-- ==== Sys2Proof/Laws/Fields.lean ====
section
/-!
SUPPORT. The fields of a word of each format (R47), and what the decoder needs to know of a word.
-/

namespace Sys2Proof.Laws

set_option Elab.async false

theorem fldA_31_28 {c o d a b m : Nat} (hc : c < 16) (ho : o < 64) (hd : d < 32) (ha : a < 32) (hb : b < 32) (hm : m < 128) :
    fld (fmtA c o d a b m) 31 28 = c := by
  simp only [fld, fmtA]; omega

theorem fldA_27_22 {c o d a b m : Nat} (ho : o < 64) (hd : d < 32) (ha : a < 32) (hb : b < 32) (hm : m < 128) :
    fld (fmtA c o d a b m) 27 22 = o := by
  simp only [fld, fmtA]; omega

theorem fldA_6_0 {c o d a b m : Nat} (hm : m < 128) :
    fld (fmtA c o d a b m) 6 0 = m := by
  simp only [fld, fmtA]; omega

theorem bitsA_5_17 {c o d a b m : Nat} (ha : a < 32) (hb : b < 32) (hm : m < 128) :
    bits 5 (fmtA c o d a b m) 17 = BitVec.ofNat 5 d := by
  apply BitVec.eq_of_toNat_eq; simp only [bits, fmtA, BitVec.toNat_ofNat]; omega

theorem bitsA_5_12 {c o d a b m : Nat} (hb : b < 32) (hm : m < 128) :
    bits 5 (fmtA c o d a b m) 12 = BitVec.ofNat 5 a := by
  apply BitVec.eq_of_toNat_eq; simp only [bits, fmtA, BitVec.toNat_ofNat]; omega

theorem bitsA_5_7 {c o d a b m : Nat} (hm : m < 128) :
    bits 5 (fmtA c o d a b m) 7 = BitVec.ofNat 5 b := by
  apply BitVec.eq_of_toNat_eq; simp only [bits, fmtA, BitVec.toNat_ofNat]; omega

theorem ltA {c o d a b m : Nat} (hc : c < 16) (ho : o < 64) (hd : d < 32) (ha : a < 32) (hb : b < 32) (hm : m < 128) :
    fmtA c o d a b m < 4294967296 := by
  simp only [fmtA]; omega

theorem fldAm62_31_28 {c o d a b m0 : Nat} (hc : c < 16) (ho : o < 64) (hd : d < 32) (ha : a < 32) (hb : b < 32) (hm0 : m0 < 32) :
    fld (fmtA c o d a b (m0 * 4)) 31 28 = c := by
  simp only [fld, fmtA]; omega

theorem fldAm62_27_22 {c o d a b m0 : Nat} (ho : o < 64) (hd : d < 32) (ha : a < 32) (hb : b < 32) (hm0 : m0 < 32) :
    fld (fmtA c o d a b (m0 * 4)) 27 22 = o := by
  simp only [fld, fmtA]; omega

theorem fldAm62_1_0 {c o d a b m0 : Nat}  :
    fld (fmtA c o d a b (m0 * 4)) 1 0 = 0 := by
  simp only [fld, fmtA]; omega

theorem bitsAm62_5_17 {c o d a b m0 : Nat} (ha : a < 32) (hb : b < 32) (hm0 : m0 < 32) :
    bits 5 (fmtA c o d a b (m0 * 4)) 17 = BitVec.ofNat 5 d := by
  apply BitVec.eq_of_toNat_eq; simp only [bits, fmtA, BitVec.toNat_ofNat]; omega

theorem bitsAm62_5_12 {c o d a b m0 : Nat} (hb : b < 32) (hm0 : m0 < 32) :
    bits 5 (fmtA c o d a b (m0 * 4)) 12 = BitVec.ofNat 5 a := by
  apply BitVec.eq_of_toNat_eq; simp only [bits, fmtA, BitVec.toNat_ofNat]; omega

theorem bitsAm62_5_7 {c o d a b m0 : Nat} (hm0 : m0 < 32) :
    bits 5 (fmtA c o d a b (m0 * 4)) 7 = BitVec.ofNat 5 b := by
  apply BitVec.eq_of_toNat_eq; simp only [bits, fmtA, BitVec.toNat_ofNat]; omega

theorem bitsAm62_5_2 {c o d a b m0 : Nat}  :
    bits 5 (fmtA c o d a b (m0 * 4)) 2 = BitVec.ofNat 5 m0 := by
  apply BitVec.eq_of_toNat_eq; simp only [bits, fmtA, BitVec.toNat_ofNat]; omega

theorem ltAm62 {c o d a b m0 : Nat} (hc : c < 16) (ho : o < 64) (hd : d < 32) (ha : a < 32) (hb : b < 32) (hm0 : m0 < 32) :
    fmtA c o d a b (m0 * 4) < 4294967296 := by
  simp only [fmtA]; omega

theorem fldA_11_0 {c o d a b m : Nat} (hb : b < 32) (hm : m < 128) :
    fld (fmtA c o d a b m) 11 0 = b * 128 + m := by
  simp only [fld, fmtA]; omega

theorem fldI_31_28 {c o d a i : Nat} (hc : c < 16) (ho : o < 16) (hd : d < 32) (ha : a < 32) (hi : i < 16384) :
    fld (fmtI c o d a i) 31 28 = c := by
  simp only [fld, fmtI]; omega

theorem fldI_27_24 {c o d a i : Nat} (ho : o < 16) (hd : d < 32) (ha : a < 32) (hi : i < 16384) :
    fld (fmtI c o d a i) 27 24 = o := by
  simp only [fld, fmtI]; omega

theorem bitsI_5_19 {c o d a i : Nat} (ha : a < 32) (hi : i < 16384) :
    bits 5 (fmtI c o d a i) 19 = BitVec.ofNat 5 d := by
  apply BitVec.eq_of_toNat_eq; simp only [bits, fmtI, BitVec.toNat_ofNat]; omega

theorem bitsI_5_14 {c o d a i : Nat} (hi : i < 16384) :
    bits 5 (fmtI c o d a i) 14 = BitVec.ofNat 5 a := by
  apply BitVec.eq_of_toNat_eq; simp only [bits, fmtI, BitVec.toNat_ofNat]; omega

theorem bitsI_14_0 {c o d a i : Nat}  :
    bits 14 (fmtI c o d a i) 0 = BitVec.ofNat 14 i := by
  apply BitVec.eq_of_toNat_eq; simp only [bits, fmtI, BitVec.toNat_ofNat]; omega

theorem ltI {c o d a i : Nat} (hc : c < 16) (ho : o < 16) (hd : d < 32) (ha : a < 32) (hi : i < 16384) :
    fmtI c o d a i < 4294967296 := by
  simp only [fmtI]; omega

theorem fldI_13_6 {c o d a i : Nat} (hi : i < 16384) :
    fld (fmtI c o d a i) 13 6 = i / 64 := by
  simp only [fld, fmtI]; omega

theorem bitsI_6_0 {c o d a i : Nat}  :
    bits 6 (fmtI c o d a i) 0 = BitVec.ofNat 6 i := by
  apply BitVec.eq_of_toNat_eq; simp only [bits, fmtI, BitVec.toNat_ofNat]; omega

theorem fldJ_31_28 {c o j i : Nat} (hc : c < 16) (ho : o < 4) (hj : j < 8) (hi : i < 8388608) :
    fld (fmtJ c o j i) 31 28 = c := by
  simp only [fld, fmtJ]; omega

theorem fldJ_27_24 {c o j i : Nat} (ho : o < 4) (hj : j < 8) (hi : i < 8388608) :
    fld (fmtJ c o j i) 27 24 = o * 4 + j / 2 := by
  simp only [fld, fmtJ]; omega

theorem bitsJ_3_23 {c o j i : Nat} (hi : i < 8388608) :
    bits 3 (fmtJ c o j i) 23 = BitVec.ofNat 3 j := by
  apply BitVec.eq_of_toNat_eq; simp only [bits, fmtJ, BitVec.toNat_ofNat]; omega

theorem bitsJ_23_0 {c o j i : Nat}  :
    bits 23 (fmtJ c o j i) 0 = BitVec.ofNat 23 i := by
  apply BitVec.eq_of_toNat_eq; simp only [bits, fmtJ, BitVec.toNat_ofNat]; omega

theorem ltJ {c o j i : Nat} (hc : c < 16) (ho : o < 4) (hj : j < 8) (hi : i < 8388608) :
    fmtJ c o j i < 4294967296 := by
  simp only [fmtJ]; omega

theorem fldAm66m54_31_28 {c o d a b m0 m1 : Nat} (hc : c < 16) (ho : o < 64) (hd : d < 32) (ha : a < 32) (hb : b < 32) (hm0 : m0 < 2) (hm1 : m1 < 4) :
    fld (fmtA c o d a b (m0 * 64 + m1 * 16)) 31 28 = c := by
  simp only [fld, fmtA]; omega

theorem fldAm66m54_27_22 {c o d a b m0 m1 : Nat} (ho : o < 64) (hd : d < 32) (ha : a < 32) (hb : b < 32) (hm0 : m0 < 2) (hm1 : m1 < 4) :
    fld (fmtA c o d a b (m0 * 64 + m1 * 16)) 27 22 = o := by
  simp only [fld, fmtA]; omega

theorem fldAm66m54_3_0 {c o d a b m0 m1 : Nat}  :
    fld (fmtA c o d a b (m0 * 64 + m1 * 16)) 3 0 = 0 := by
  simp only [fld, fmtA]; omega

theorem fldAm66m54_6_6 {c o d a b m0 m1 : Nat} (hm0 : m0 < 2) (hm1 : m1 < 4) :
    fld (fmtA c o d a b (m0 * 64 + m1 * 16)) 6 6 = m0 := by
  simp only [fld, fmtA]; omega

theorem fldAm66m54_5_4 {c o d a b m0 m1 : Nat} (hm1 : m1 < 4) :
    fld (fmtA c o d a b (m0 * 64 + m1 * 16)) 5 4 = m1 := by
  simp only [fld, fmtA]; omega

theorem bitsAm66m54_5_17 {c o d a b m0 m1 : Nat} (ha : a < 32) (hb : b < 32) (hm0 : m0 < 2) (hm1 : m1 < 4) :
    bits 5 (fmtA c o d a b (m0 * 64 + m1 * 16)) 17 = BitVec.ofNat 5 d := by
  apply BitVec.eq_of_toNat_eq; simp only [bits, fmtA, BitVec.toNat_ofNat]; omega

theorem bitsAm66m54_5_12 {c o d a b m0 m1 : Nat} (hb : b < 32) (hm0 : m0 < 2) (hm1 : m1 < 4) :
    bits 5 (fmtA c o d a b (m0 * 64 + m1 * 16)) 12 = BitVec.ofNat 5 a := by
  apply BitVec.eq_of_toNat_eq; simp only [bits, fmtA, BitVec.toNat_ofNat]; omega

theorem bitsAm66m54_5_7 {c o d a b m0 m1 : Nat} (hm0 : m0 < 2) (hm1 : m1 < 4) :
    bits 5 (fmtA c o d a b (m0 * 64 + m1 * 16)) 7 = BitVec.ofNat 5 b := by
  apply BitVec.eq_of_toNat_eq; simp only [bits, fmtA, BitVec.toNat_ofNat]; omega

theorem ltAm66m54 {c o d a b m0 m1 : Nat} (hc : c < 16) (ho : o < 64) (hd : d < 32) (ha : a < 32) (hb : b < 32) (hm0 : m0 < 2) (hm1 : m1 < 4) :
    fmtA c o d a b (m0 * 64 + m1 * 16) < 4294967296 := by
  simp only [fmtA]; omega

theorem fldAm66m54_11_7 {c o d a b m0 m1 : Nat} (hb : b < 32) (hm0 : m0 < 2) (hm1 : m1 < 4) :
    fld (fmtA c o d a b (m0 * 64 + m1 * 16)) 11 7 = b := by
  simp only [fld, fmtA]; omega

theorem fldAm66_31_28 {c o d a b m0 : Nat} (hc : c < 16) (ho : o < 64) (hd : d < 32) (ha : a < 32) (hb : b < 32) (hm0 : m0 < 2) :
    fld (fmtA c o d a b (m0 * 64)) 31 28 = c := by
  simp only [fld, fmtA]; omega

theorem fldAm66_27_22 {c o d a b m0 : Nat} (ho : o < 64) (hd : d < 32) (ha : a < 32) (hb : b < 32) (hm0 : m0 < 2) :
    fld (fmtA c o d a b (m0 * 64)) 27 22 = o := by
  simp only [fld, fmtA]; omega

theorem fldAm66_5_0 {c o d a b m0 : Nat}  :
    fld (fmtA c o d a b (m0 * 64)) 5 0 = 0 := by
  simp only [fld, fmtA]; omega

theorem fldAm66_6_6 {c o d a b m0 : Nat} (hm0 : m0 < 2) :
    fld (fmtA c o d a b (m0 * 64)) 6 6 = m0 := by
  simp only [fld, fmtA]; omega

theorem bitsAm66_5_17 {c o d a b m0 : Nat} (ha : a < 32) (hb : b < 32) (hm0 : m0 < 2) :
    bits 5 (fmtA c o d a b (m0 * 64)) 17 = BitVec.ofNat 5 d := by
  apply BitVec.eq_of_toNat_eq; simp only [bits, fmtA, BitVec.toNat_ofNat]; omega

theorem bitsAm66_5_12 {c o d a b m0 : Nat} (hb : b < 32) (hm0 : m0 < 2) :
    bits 5 (fmtA c o d a b (m0 * 64)) 12 = BitVec.ofNat 5 a := by
  apply BitVec.eq_of_toNat_eq; simp only [bits, fmtA, BitVec.toNat_ofNat]; omega

theorem bitsAm66_5_7 {c o d a b m0 : Nat} (hm0 : m0 < 2) :
    bits 5 (fmtA c o d a b (m0 * 64)) 7 = BitVec.ofNat 5 b := by
  apply BitVec.eq_of_toNat_eq; simp only [bits, fmtA, BitVec.toNat_ofNat]; omega

theorem ltAm66 {c o d a b m0 : Nat} (hc : c < 16) (ho : o < 64) (hd : d < 32) (ha : a < 32) (hb : b < 32) (hm0 : m0 < 2) :
    fmtA c o d a b (m0 * 64) < 4294967296 := by
  simp only [fmtA]; omega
# # # # # # #
Exercise goal:
Read the material above and copy out each line holding "fmtJ".

Solution to the exercise:
    fld (fmtJ c o j i) 31 28 = c := by
  simp only [fld, fmtJ]; omega
    fld (fmtJ c o j i) 27 24 = o * 4 + j / 2 := by
  simp only [fld, fmtJ]; omega
    bits 3 (fmtJ c o j i) 23 = BitVec.ofNat 3 j := by
  apply BitVec.eq_of_toNat_eq; simp only [bits, fmtJ, BitVec.toNat_ofNat]; omega
    bits 23 (fmtJ c o j i) 0 = BitVec.ofNat 23 i := by
  apply BitVec.eq_of_toNat_eq; simp only [bits, fmtJ, BitVec.toNat_ofNat]; omega
    fmtJ c o j i < 4294967296 := by
  simp only [fmtJ]; omega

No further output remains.